Beginning with the line that holds "70#7 0#4 d a 0#7)" in the data below, give again every line through the one that holds "75#7 0#4 0#7 a b)", exactly as written.

◇ ◇ ◇ ◇ ◇

/-! ## The encoder -/

/-- The word of an encoded instruction; events have none. -/
def encodeWord (i : Instr) : Option W32 :=
  match i with
  | .nop => some (wordR 0#7 0#4 0#7 0#7 0#7)
  | .yield => some (wordR 0#7 1#4 0#7 0#7 0#7)
  | .exit => some (wordR 0#7 2#4 0#7 0#7 0#7)
  | .seam => some (wordR 0#7 3#4 0#7 0#7 0#7)
  | .tfence => some (wordR 0#7 4#4 0#7 0#7 0#7)
  | .haltd => some (wordR 0#7 5#4 0#7 0#7 0#7)
  | .bkpt => some (wordR 0#7 6#4 0#7 0#7 0#7)
  | .ret => some (wordR 0#7 7#4 0#7 0#7 0#7)
  | .mode a => some (wordR 1#7 0#4 0#7 a 0#7)
  | .modei i => some (wordW 2#7 0#7 i)
  | .br s p o => some (wordJ 3#7 (s ++ p) o)
  | .jmp o => some (wordJ 4#7 0#4 o)
  | .call o => some (wordJ 5#7 0#4 o)
  | .jmpr a => some (wordR 6#7 0#4 0#7 a 0#7)
  | .callr a => some (wordR 6#7 1#4 0#7 a 0#7)
  | .loop c n => some (wordK 7#7 c n 0#4)
  | .loopi i n => some (wordP 8#7 i n)
  | .lbrk => some (wordR 9#7 0#4 0#7 0#7 0#7)
  | .trap i => some (wordW 10#7 0#7 i)
  | .pand d t a u b => some (wordR 11#7 0#4 (0#4 ++ d) (0#3 ++ t ++ a) (0#3 ++ u ++ b))
  | .por d t a u b => some (wordR 11#7 1#4 (0#4 ++ d) (0#3 ++ t ++ a) (0#3 ++ u ++ b))
  | .pxor d t a u b => some (wordR 11#7 2#4 (0#4 ++ d) (0#3 ++ t ++ a) (0#3 ++ u ++ b))
  | .pandn d t a u b => some (wordR 11#7 3#4 (0#4 ++ d) (0#3 ++ t ++ a) (0#3 ++ u ++ b))
  | .pnot d t a => some (wordR 11#7 4#4 (0#4 ++ d) (0#3 ++ t ++ a) 0#7)
  | .pmov d t a => some (wordR 11#7 5#4 (0#4 ++ d) (0#3 ++ t ++ a) 0#7)
  | .pany d t a => some (wordR 11#7 6#4 (0#4 ++ d) (0#3 ++ t ++ a) 0#7)
  | .pall d t a => some (wordR 11#7 7#4 (0#4 ++ d) (0#3 ++ t ++ a) 0#7)
  | .pcnt d t a => some (wordR 11#7 8#4 d (0#3 ++ t ++ a) 0#7)
  | .pmask d t a => some (wordR 11#7 9#4 d (0#3 ++ t ++ a) 0#7)
  | .pfrom d a => some (wordR 11#7 10#4 (0#4 ++ d) a 0#7)
  | .cmp k d a b => some (wordR 12#7 k (0#4 ++ d) a b)
  | .cmpi k d a i => some (wordI 13#7 (k ++ d) a i)
  | .form d a => some (wordR 14#7 0#4 d a 0#7)
  | .matl d a => some (wordR 14#7 1#4 d a 0#7)
  | .pget d a b => some (wordR 14#7 2#4 d a b)
  | .pmake k d a b => some (wordR 14#7 3#4 (0#2 ++ k ++ d) a b)
  | .kill m a b => some (wordR 14#7 4#4 m a b)
  | .cutid d => some (wordR 14#7 5#4 d 0#7 0#7)
  | .parid d => some (wordR 14#7 6#4 d 0#7 0#7)
  | .cutbox d b => some (wordR 14#7 7#4 d 0#7 b)
  | .add d a b => some (wordR 16#7 0#4 d a b)
  | .sub d a b => some (wordR 16#7 1#4 d a b)
  | .and d a b => some (wordR 16#7 2#4 d a b)
  | .or d a b => some (wordR 16#7 3#4 d a b)
  | .xor d a b => some (wordR 16#7 4#4 d a b)
  | .andn d a b => some (wordR 16#7 5#4 d a b)
  | .shl d a b => some (wordR 16#7 6#4 d a b)
  | .shr d a b => some (wordR 16#7 7#4 d a b)
  | .sar d a b => some (wordR 16#7 8#4 d a b)
  | .rol d a b => some (wordR 16#7 9#4 d a b)
  | .min d a b => some (wordR 16#7 10#4 d a b)
  | .max d a b => some (wordR 16#7 11#4 d a b)
  | .minu d a b => some (wordR 16#7 12#4 d a b)
  | .maxu d a b => some (wordR 16#7 13#4 d a b)
  | .absd d a b => some (wordR 16#7 14#4 d a b)
  | .neg d a => some (wordR 16#7 15#4 d a 0#7)
  | .mul d a b => some (wordR 17#7 0#4 d a b)
  | .mulhi d a b => some (wordR 17#7 1#4 d a b)
  | .mulhiu d a b => some (wordR 17#7 2#4 d a b)
  | .mulw d a b => some (wordR 17#7 3#4 d a b)
  | .mulwu d a b => some (wordR 17#7 4#4 d a b)
  | .clz d a => some (wordR 18#7 0#4 d a 0#7)
  | .ctz d a => some (wordR 18#7 1#4 d a 0#7)
  | .popc d a => some (wordR 18#7 2#4 d a 0#7)
  | .brev d a => some (wordR 18#7 3#4 d a 0#7)
  | .bswap d a => some (wordR 18#7 4#4 d a 0#7)
  | .bfe d a b => some (wordR 18#7 5#4 d a b)
  | .bfeu d a b => some (wordR 18#7 6#4 d a b)
  | .bfi d a b => some (wordR 18#7 7#4 d a b)
  | .addw d a b => some (wordR 19#7 0#4 d a b)
  | .addwu d a b => some (wordR 19#7 1#4 d a b)
  | .subw d a b => some (wordR 19#7 2#4 d a b)
  | .accw d a b => some (wordR 19#7 3#4 d a b)
  | .accwu d a b => some (wordR 19#7 4#4 d a b)
  | .satadd d a b => some (wordR 19#7 5#4 d a b)
  | .satsub d a b => some (wordR 19#7 6#4 d a b)
  | .narrow d a => some (wordR 19#7 7#4 d a 0#7)
  | .sext d a => some (wordR 19#7 8#4 d a 0#7)
  | .zext d a => some (wordR 19#7 9#4 d a 0#7)
  | .mov d a => some (wordR 19#7 10#4 d a 0#7)
  | .sel d a b => some (wordR 19#7 11#4 d a b)
  | .addi d a i => some (wordI 20#7 d a i)
  | .andi d a i => some (wordI 21#7 d a i)
  | .ori d a i => some (wordI 22#7 d a i)
  | .xori d a i => some (wordI 23#7 d a i)
  | .shli d a i => some (wordI 24#7 d a i)
  | .shri d a i => some (wordI 25#7 d a i)
  | .sari d a i => some (wordI 26#7 d a i)
  | .muli d a i => some (wordI 27#7 d a i)
  | .movx d i => some (wordW 28#7 d i)
  | .movi d i => some (wordW 29#7 d i)
  | .div l d a b => some (wordR 30#7 l d a b)
  | .divu l d a b => some (wordR 31#7 l d a b)
  | .fadd d a b => some (wordR 32#7 0#4 d a b)
  | .fsub d a b => some (wordR 32#7 1#4 d a b)
  | .fmul d a b => some (wordR 32#7 2#4 d a b)
  | .fmin d a b => some (wordR 32#7 3#4 d a b)
  | .fmax d a b => some (wordR 32#7 4#4 d a b)
  | .fminn d a b => some (wordR 32#7 5#4 d a b)
  | .fmaxn d a b => some (wordR 32#7 6#4 d a b)
  | .fabs d a => some (wordR 32#7 7#4 d a 0#7)
  | .fneg d a => some (wordR 32#7 8#4 d a 0#7)
  | .fcpsgn d a b => some (wordR 32#7 9#4 d a b)
  | .fclass d a => some (wordR 32#7 10#4 d a 0#7)
  | .frnd d a => some (wordR 32#7 11#4 d a 0#7)
  | .ffrac d a => some (wordR 32#7 12#4 d a 0#7)
  | .fscale d a b => some (wordR 32#7 13#4 d a b)
  | .fexpo d a => some (wordR 32#7 14#4 d a 0#7)
  | .twosum d a b => some (wordR 32#7 15#4 d a b)
  | .fcvt t d a => some (wordR 33#7 t d a 0#7)
  | .f2i d a => some (wordR 34#7 0#4 d a 0#7)
  | .f2u d a => some (wordR 34#7 1#4 d a 0#7)
  | .i2f d a => some (wordR 34#7 2#4 d a 0#7)
  | .u2f d a => some (wordR 34#7 3#4 d a 0#7)
  | .frcp l d a => some (wordR 35#7 l d a 0#7)
  | .frsq l d a => some (wordR 36#7 l d a 0#7)
  | .fsqrt l d a => some (wordR 37#7 l d a 0#7)
  | .fexp2 l d a => some (wordR 38#7 l d a 0#7)
  | .flog2 l d a => some (wordR 39#7 l d a 0#7)
  | .fsin l d a => some (wordR 40#7 l d a 0#7)
  | .fcos l d a => some (wordR 41#7 l d a 0#7)
  | .fdiv l d a b => some (wordR 42#7 l d a b)
  | .shfl d a b => some (wordR 43#7 0#4 d a b)
  | .shflx d a b => some (wordR 43#7 1#4 d a b)
  | .shflu d a b => some (wordR 43#7 2#4 d a b)
  | .shfld d a b => some (wordR 43#7 3#4 d a b)
  | .bcast d a b => some (wordR 43#7 4#4 d a b)
  | .vote d a => some (wordR 43#7 5#4 d a 0#7)
  | .compact d a => some (wordR 43#7 6#4 d a 0#7)
  | .lidx d => some (wordR 43#7 7#4 d 0#7 0#7)
  | .red l d a b => some (wordR 44#7 l d a b)
  | .scan l d a b => some (wordR 45#7 l d a b)
  | .dp4 d a b => some (wordR 46#7 0#4 d a b)
  | .dp4u d a b => some (wordR 46#7 1#4 d a b)
  | .dp2 d a b => some (wordR 46#7 2#4 d a b)
  | .ld l d a b => some (wordR 48#7 l d a b)
  | .st d a b => some (wordR 49#7 0#4 d a b)
  | .ldb l d a b => some (wordR 50#7 l d a b)
  | .lda l d a b => some (wordR 51#7 l d a b)
  | .stl d a b => some (wordR 52#7 0#4 d a b)
  | .ldt l d a b => some (wordR 53#7 l d a b)
  | .lds l d a b => some (wordR 54#7 l d a b)
  | .sts d a b => some (wordR 55#7 0#4 d a b)
  | .atom l d a b => some (wordR 56#7 l d a b)
  | .ared a b => some (wordR 57#7 0#4 0#7 a b)
  | .pgreq l d a => some (wordR 58#7 l d a 0#7)
  | .pgwait d a => some (wordR 59#7 0#4 d a 0#7)
  | .pgtest d a => some (wordR 59#7 1#4 d a 0#7)
  | .pref a b => some (wordR 60#7 0#4 0#7 a b)
  | .salloc d a b => some (wordR 61#7 0#4 d a b)
  | .sfree a b => some (wordR 61#7 1#4 0#7 a b)
  | .spin d a b => some (wordR 61#7 2#4 d a b)
  | .sunpin a b => some (wordR 61#7 3#4 0#7 a b)
  | .spgq d a b => some (wordR 61#7 4#4 d a b)
  | .ldm l d a b => some (wordR 62#7 l d a b)
  | .stm d a b => some (wordR 63#7 0#4 d a b)
  | .fence e f k d => some (wordR 64#7 (e ++ f ++ k) d 0#7 0#7)
  | .fwait a => some (wordR 65#7 0#4 0#7 a 0#7)
  | .ftest d a => some (wordR 65#7 1#4 d a 0#7)
  | .bar a => some (wordR 66#7 0#4 0#7 a 0#7)
  | .bara d a => some (wordR 66#7 1#4 d a 0#7)
  | .barw a => some (wordR 66#7 2#4 0#7 a 0#7)
  | .cnew d a => some (wordR 67#7 0#4 d a 0#7)
  | .cjoin d a => some (wordR 67#7 1#4 d a 0#7)
  | .cleave => some (wordR 67#7 2#4 0#7 0#7 0#7)
  | .csize d => some (wordR 67#7 3#4 d 0#7 0#7)
  | .crank d => some (wordR 67#7 4#4 d 0#7 0#7)
  | .role a => some (wordR 68#7 0#4 0#7 a 0#7)
  | .qbind d a b => some (wordR 69#7 0#4 d a b)
  | .qunbind d => some (wordR 69#7 1#4 d 0#7 0#7)
  | .qcnt d a => some (wordR 69#7 2#4 d a 0#7)
  | .qclose d => some (wordR 69#7 3#4 d 0#7 0#7)
  | .sbind d a => some (wordR 70#7 0#4 d a 0#7)
  | .srel d a => some (wordR 70#7 1#4 d a 0#7)
  | .scnt d a => some (wordR 70#7 2#4 d a 0#7)
  | .cpy l a => some (wordR 71#7 l 0#7 a 0#7)
  | .cpyt l a => some (wordR 72#7 l 0#7 a 0#7)
  | .cpym l a m => some (wordC 73#7 l a m)
  | .cwait l d a b => some (wordR 74#7 l d a b)
  | .cadd a b => some (wordR 75#7 0#4 0#7 a b)
  | .evwait d => some (wordR 76#7 0#4 d 0#7 0#7)
  | .evpeek d => some (wordR 76#7 1#4 d 0#7 0#7)
  | .coll l d a b => some (wordR 77#7 l d a b)
  | .cstat d a b => some (wordR 78#7 0#4 d a b)
  | .cabort a => some (wordR 78#7 1#4 0#7 a 0#7)
  | .launch l d a b => some (wordR 79#7 l d a b)
  | .mld d a b => some (wordR 80#7 0#4 d a b)
  | .mwb a b => some (wordR 81#7 0#4 0#7 a b)
  | .mma d a b => some (wordR 82#7 0#4 d a b)
  | .mmap a m => some (wordC 83#7 0#4 a m)
  | .mzero d => some (wordR 84#7 0#4 d 0#7 0#7)
  | .mdrn d a b => some (wordR 85#7 0#4 d a b)
  | .mstat d a => some (wordR 86#7 0#4 d a 0#7)
  | .mtest d => some (wordR 86#7 1#4 d 0#7 0#7)
  | .mfenced d => some (wordR 86#7 2#4 d 0#7 0#7)
  | .thmake d a b => some (wordR 87#7 0#4 d a b)
  | .thoff d a => some (wordR 87#7 1#4 d a 0#7)
  | .thshape d a => some (wordR 87#7 2#4 d a 0#7)
  | .msect w a => some (wordR 88#7 w 0#7 a 0#7)
  | .mcommit l d => some (wordR 89#7 l d 0#7 0#7)
  | .msend l a m => some (wordC 90#7 l a m)
  | .mrcnt d => some (wordR 91#7 0#4 d 0#7 0#7)
  | .msig d a b => some (wordR 91#7 1#4 d a b)
  | .mstate d => some (wordR 91#7 2#4 d 0#7 0#7)
  | .mesc d a => some (wordR 91#7 3#4 d a 0#7)
  | .csrr d i => some (wordI 92#7 d 0#7 i)
  | .csrw a i => some (wordI 93#7 0#7 a i)
  | .tret => some (wordR 94#7 0#4 0#7 0#7 0#7)
  | .flags d a => some (wordR 94#7 1#4 d a 0#7)
  | .flagc d a => some (wordR 94#7 2#4 d a 0#7)
  | .tlbinv a b => some (wordR 94#7 3#4 0#7 a b)
  | .scrinv a b => some (wordR 94#7 4#4 0#7 a b)
  | .clock d => some (wordR 94#7 5#4 d 0#7 0#7)
  | .perf d a => some (wordR 94#7 6#4 d a 0#7)
  | .fma d a b c => some (wordQ 3#2 0#2 d a b c)
  | .fnma d a b c => some (wordQ 3#2 1#2 d a b c)
  | .madw d a b c => some (wordQ 3#2 2#2 d a b c)
  | .madl d a b c => some (wordQ 3#2 3#2 d a b c)
  | .cutQueueIssue _ _ => none
  | .rejoin _ => none
  | .seamWaitLimit _ _ => none
  | .seamWaitEnd _ _ => none
  | .yieldExpiry _ => none
  | .quantumEnd _ => none
  | .trapEntry _ => none
  | .homeWrite _ => none
  | .lateStoreFault _ => none
  | .pageIn _ => none
  | .crewMove _ _ => none
  | .scratchWriteDelivery _ => none
  | .jobStart _ => none
  | .jobCompletion _ => none
  | .eventPost _ => none
  | .jobFailure _ => none
  | .pageWaitLimit _ => none
  | .loomStep _ => none
  | .loomDrain _ => none
  | .selfTest _ _ _ => none
  | .millCutStart _ => none
  | .assayCommit _ => none
  | .flushedAttemptStart _ => none
  | .flushedLimit _ => none
  | .returnedCutResume _ => none
  | .refreshStart _ => none
  | .refreshEnd _ => none
  | .chunkArrival _ _ _ _ _ => none
  | .controlFlit _ _ _ _ => none
  | .completionNotice _ _ => none
  | .collectiveDeadline _ _ => none
  | .abortReport _ _ _ _ _ => none
  | .arbiterWord _ _ _ => none
  | .agreementWindowExpiry _ _ => none
  | .isolatedEnding _ _ => none
  | .remoteRequest _ _ _ _ _ _ _ => none
  | .remoteReply _ _ _ => none
  | .remoteDeadline _ => none
  | .linkDown _ => none
  | .retrain _ _ => none
  | .hostWrite _ _ _ => none
  | .hostRead _ _ _ => none
  | .deviceReset => none
  | .qtailWrite _ _ => none
  | .entryTake _ => none
  | .admission _ => none
  | .admissionWaitLimit _ => none
  | .preMigration _ _ _ _ => none
  | .dispatch _ => none
  | .launchCompletion _ => none
  | .sliceEnd _ => none
  | .drainDeadline _ => none
  | .preemptionDeadline _ => none
  | .preemptionReport _ => none
  | .cutResume _ _ _ => none
  | .contextReload _ => none
  | .forcedContextReset _ => none
  | .create _ => none
  | .reForm _ => none
  | .destroy _ => none
  | .replayAll _ => none
  | .ownershipReload => none
  | .checkpointSave => none
  | .checkpointAbort => none
  | .checkpointRestore => none
  | .checkpointDone => none
  | .halt _ => none
  | .resume _ => none
  | .debugStop _ _ => none
  | .dump _ => none
  | .sample _ _ => none
  | .fwbaseWrite _ _ _ => none
  | .fwctlWrite _ _ _ => none
  | .pmapWrite _ _ => none
  | .sdropWrite _ _ => none
  | .qstatWrite _ _ => none
  | .msumWrite _ _ => none
  | .mderrWrite _ _ _ => none
  | .brerrWrite _ _ => none
  | .memerrWrite _ _ => none
  | .memaddrWrite _ _ => none
  | .lhealthWrite _ _ => none
  | .lkstatWrite _ _ => none
  | .prstatWrite _ _ => none
  | .walkerrWrite _ => none
  | .smpheadWrite _ => none
  | .eligWrite _ _ _ _ => none
  | .stallWrite _ _ _ _ => none
  | .registerWrite _ _ => none
  | .illegalInstruction _ => none
  | .resultArrival _ _ => none
  | .schedulerCycle => none
  | .flitResend _ _ => none
  | .ucieModuleRetirement _ => none
  | .completionRecordWaitLimit _ => none
  | .communicatorCommandDone => none
  | .ownershipReloadDone => none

◇ ◇ ◇ ◇ ◇

● **WRITTEN ANSWER**:
  | .sbind d a => some (wordR 70#7 0#4 d a 0#7)
  | .srel d a => some (wordR 70#7 1#4 d a 0#7)
  | .scnt d a => some (wordR 70#7 2#4 d a 0#7)
  | .cpy l a => some (wordR 71#7 l 0#7 a 0#7)
  | .cpyt l a => some (wordR 72#7 l 0#7 a 0#7)
  | .cpym l a m => some (wordC 73#7 l a m)
  | .cwait l d a b => some (wordR 74#7 l d a b)
  | .cadd a b => some (wordR 75#7 0#4 0#7 a b)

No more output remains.